Re: SCSI hotplug issues with UEFI VM with guest kernel >= 6.5
From: Igor Mammedov
Date: Tue Dec 12 2023 - 06:26:30 EST
On Mon, 11 Dec 2023 14:52:42 +0100
Fiona Ebner <f.ebner@xxxxxxxxxxx> wrote:
> Am 11.12.23 um 08:46 schrieb Igor Mammedov:
> > On Fri, 8 Dec 2023 16:47:23 +0100
> > Igor Mammedov <imammedo@xxxxxxxxxx> wrote:
> >
> >> On Thu, 7 Dec 2023 17:28:15 -0600
> >> Bjorn Helgaas <helgaas@xxxxxxxxxx> wrote:
> >>
> >>>
> >>> What's the actual symptom that this is broken? All these log
> >>> fragments show the exact same assignments for BARs 0, 1, 4 and for the
> >>> bridge windows.
> >>>
>
> The disk never shows up in /dev
>
> >>> I assume 0000:01:02.0 is the hot-added SCSI HBA, and 00:05.0 is a
> >>> bridge leading to it?
> >>>
> >>> Can you put the complete dmesg logs somewhere? There's a lot of
> >>> context missing here.
> >>>
>
> Is this still necessary with Igor being able to reproduce the issue?
it's not necessary, but it would help to find out what's going wrong faster.
Otherwise we would need to fallback to debugging over email.
Are you willing to help with testing/providing debug logs to track down
the cause?.
Though debug over email would be slow, so our best option is to revert
offending patches until the cause if found/fixed.

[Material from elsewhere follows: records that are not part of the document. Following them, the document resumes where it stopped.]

/-- Settles O38: a stopped block stops with its own record or the refusal, and any other answers a next state. -/
theorem noStepLeavesTheFramebuffer : Obligations.NoStepLeavesTheFramebuffer := by
  intro s a h hs
  rcases Option.eq_none_or_eq_some s.fault with hf | ⟨r, hf⟩
  · rcases Bool.eq_false_or_eq_true s.refused with hr | hr
    · simp [step, hf, hr] at hs
    · obtain ⟨t, ht⟩ := h.step_answers hf hr
      cases ht.symm.trans hs
  · simp [step, hf] at hs

end Sys2Proof.Machine

/-! PROOFS. The statements about the encoding (30_encoding.md): decoder and encoder are inverse to each other, which
words are refused, the assembler's lines, and what a ready block does with the presented word. -/

namespace Sys2Proof

/-! ### Decoder and encoder (R70-R75) -/

/-- Settles O2, by the decoder's tests on the fields of the request's own word. -/
theorem decodeOfEncode : Obligations.DecodeOfEncode := fun _ h => decode_encode_of_wellFormed h

/-- The byte of a field is a `u8` (R72). -/
@[simp] theorem isU8_toNat (v : Byte) : isU8 v.toNat = true := decide_eq_true v.isLt

/-- SEND's field A, once its mask has let it through, is the field of the kind it is read as (R71). -/
theorem kindField_kindOfField {v : Byte} (h : v &&& 0xFE = 0) : kindField (kindOfField v) = v := by
  rcases (kind_mask v).mp h with rfl | rfl <;> rfl

/-- A word is five fields packed when its fields are those (R70). -/
theorem packWord_of_fields {w : ReqWord} {o a b c d : Byte}
    (h : w.opc = o ∧ w.a = a ∧ w.b = b ∧ w.c = c ∧ w.d = d) : packWord o a b c d = w := by
  obtain ⟨rfl, rfl, rfl, rfl, rfl⟩ := h
  exact pack_fields w

/-- A word of format F2 (R71) is packed from its two operands. -/
theorem packWord_of_pair {w : ReqWord} {o : Byte} (h : w.opc = o ∧ w.c = 0 ∧ w.d = 0) :
    packWord o (.ofNat 8 w.a.toNat) (.ofNat 8 w.b.toNat) 0 0 = w :=
  packWord_of_fields ⟨h.1, by simp, by simp, h.2⟩

/-- Settles O3: the test of the decoder that a word passes fixes every field that its format leaves to no operand. -/
theorem encodeOfDecode : Obligations.EncodeOfDecode := by
  intro w i h
  rw [decode_eq, decodeF] at h
  have pair : (isU8 w.a.toNat && isU8 w.b.toNat) = true := by simp
  split_ifs at h with hsend hinit hclear hflush htext hpix hdraw hline <;> cases h
  · obtain ⟨ho, ha, hc, hd⟩ := hsend
    exact ⟨rfl, packWord_of_fields ⟨ho, (kindField_kindOfField ha).symm, rfl, hc, hd⟩⟩
  · exact ⟨rfl, packWord_of_fields hinit⟩
  · exact ⟨rfl, packWord_of_fields hclear⟩
  · exact ⟨rfl, packWord_of_fields hflush⟩
  · exact ⟨pair, packWord_of_pair htext⟩
  · exact ⟨pair, packWord_of_pair hpix⟩
  · exact ⟨pair, packWord_of_pair hdraw⟩
  · exact ⟨by simp [Instr.wellFormed], packWord_of_fields ⟨hline, by simp, by simp, by simp, by simp⟩⟩

/-- An operand that fits its field is the value of the field it is written to (R72). -/
theorem toNat_ofNat_of_isU8 {n : Nat} (h : isU8 n = true) : (BitVec.ofNat 8 n).toNat = n :=
  Nat.mod_eq_of_lt (of_decide_eq_true h)

/-- Settles O5: a word that decodes is the word of its request, whose fields hold the operands. -/
theorem operandsAreZeroExtendedFields : Obligations.OperandsAreZeroExtendedFields := by
  intro w i h
  obtain ⟨hwf, rfl⟩ := encodeOfDecode w i h
  cases i with
  | send k b => cases k <;> simp [encode, kindField]
  | init | clear | flush => trivial
  | settextpos m n | setpixpos m n | drawpixel m n =>
    rw [Instr.wellFormed, Bool.and_eq_true] at hwf
    obtain ⟨hm, hn⟩ := hwf
    simp only [encode, pack_a, pack_b, toNat_ofNat_of_isU8 hm, toNat_ofNat_of_isU8 hn, and_self]
  | drawline x1 x2 y1 y2 =>
    simp only [Instr.wellFormed, Bool.and_eq_true] at hwf
    obtain ⟨⟨⟨hx1, hx2⟩, hy1⟩, hy2⟩ := hwf
    simp only [encode, pack_a, pack_b, pack_c, pack_d, toNat_ofNat_of_isU8 hx1, toNat_ofNat_of_isU8 hx2,
      toNat_ofNat_of_isU8 hy1, toNat_ofNat_of_isU8 hy2, and_self]

/-- The opcodes of R73 by their formats (R71), and the reserved ones of R75. -/
theorem opcode_cases (o : Byte) : o = 1 ∨ (o = 2 ∨ o = 3 ∨ o = 4) ∨ (o = 5 ∨ o = 6 ∨ o = 7) ∨ o = 8 ∨
    (o = 0 ∨ 9 ≤ o.toNat) := by
  revert o
  decide

/-- SEND's mask stops the fields A that name no kind (R75). -/
theorem kind_mask_ne_iff (v : Byte) : ¬ v &&& 0xFE = 0 ↔ 2 ≤ v.toNat := by
  revert v
  decide

/-- A word whose opcode leaves the decoder one test is refused when the word fails it. -/
theorem refused_iff_not {p : Prop} [Decidable p] {i : Instr} {r : IllegalRequest} :
    (∃ e, (if p then Except.ok i else .error r) = .error e) ↔ ¬ p := by
  split <;> simp [*]

/-- Settles O4, opcode by opcode: the one test of the decoder that the opcode can pass fails. -/
theorem illegalWordsAreRefused : Obligations.IllegalWordsAreRefused := by
  intro w
  rw [decode_eq, decodeF]
  rcases opcode_cases w.opc with ho | hnone | hpair | ho | ho | ho
  · simp [ho, refused_iff_not, ← kind_mask_ne_iff, imp_iff_not_or, or_comm]
  · rcases hnone with ho | ho | ho <;> simp [ho, refused_iff_not, imp_iff_not_or]
  · rcases hpair with ho | ho | ho <;> simp [ho, refused_iff_not, imp_iff_not_or]
  · simp [ho]
  · simp [ho]
  · have ne (k : Byte) (hk : k.toNat < 9) : w.opc ≠ k := by
      rintro rfl
      omega
    simp [ho, ne]

end Sys2Proof

namespace Sys2Proof.Machine

/-! ### The worked encodings and the assembler's text (R78-R80) -/

/-- Settles O1: the decoder evaluated on each listed word. -/
theorem workedEncodingsDecode : Obligations.WorkedEncodingsDecode :=
  ⟨by decide, by decide, by decide, by decide, by decide, by decide, by decide, by decide, by decide, by decide,
    by decide, fun _ h => (nomatch h), fun _ h => (nomatch h), fun _ h => (nomatch h)⟩

/-- Settles O6: the constructors of `AsmLine` are the pseudo-instructions. -/
theorem pseudoInstructionsExpand : Obligations.PseudoInstructionsExpand := by
  refine fun b xa ya xb yb => ⟨rfl, rfl, rfl, fun l => ?_⟩
  cases l with
  | core i => exact .inl ⟨i, rfl⟩
  | sendcmd b => exact .inr (.inl ⟨b, rfl⟩)
  | senddata b => exact .inr (.inr (.inl ⟨b, rfl⟩))
  | line xa ya xb yb => exact .inr (.inr (.inr ⟨xa, ya, xb, yb, rfl⟩))

/-- Settles O7: the assembler evaluated on each line. Blanks, the empty line and the case of hexadecimal digits are the
model's choice (notes/assumptions/17.md). -/
theorem textLinesAssemble : Obligations.TextLinesAssemble :=
  ⟨by decide, by decide, by decide, by decide, by decide, by decide, by decide⟩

> >>> Do you have to revert both cc22522fd55e2 and 40613da52b13f to make it
> >>> work reliably? If we have to revert something, reverting one would be
> >>> better than reverting both.
> >>
>
> Just reverting cc22522fd55e2 is not enough (and cc22522fd55e2 fixes
> 40613da52b13f so I can't revert just 40613da52b13f).
With UEFI setup, it still works for me fine with current master.
Kernel 6.7.0-rc5-00014-g26aff849438c on an x86_64 (ttyS0)
ibm-p8-kvm-03-guest-02 login: pci 0000:01:02.0: [1af4:1004] type 00 class 0x010000
pci 0000:01:02.0: reg 0x10: [io 0x0000-0x003f]
pci 0000:01:02.0: reg 0x14: [mem 0x00000000-0x00000fff]
pci 0000:01:02.0: reg 0x20: [mem 0x00000000-0x00003fff 64bit pref]
pci 0000:01:02.0: BAR 4: assigned [mem 0x380000004000-0x380000007fff 64bit pref]
pci 0000:01:02.0: BAR 1: assigned [mem 0xc1001000-0xc1001fff]
pci 0000:01:02.0: BAR 0: assigned [io 0xc040-0xc07f]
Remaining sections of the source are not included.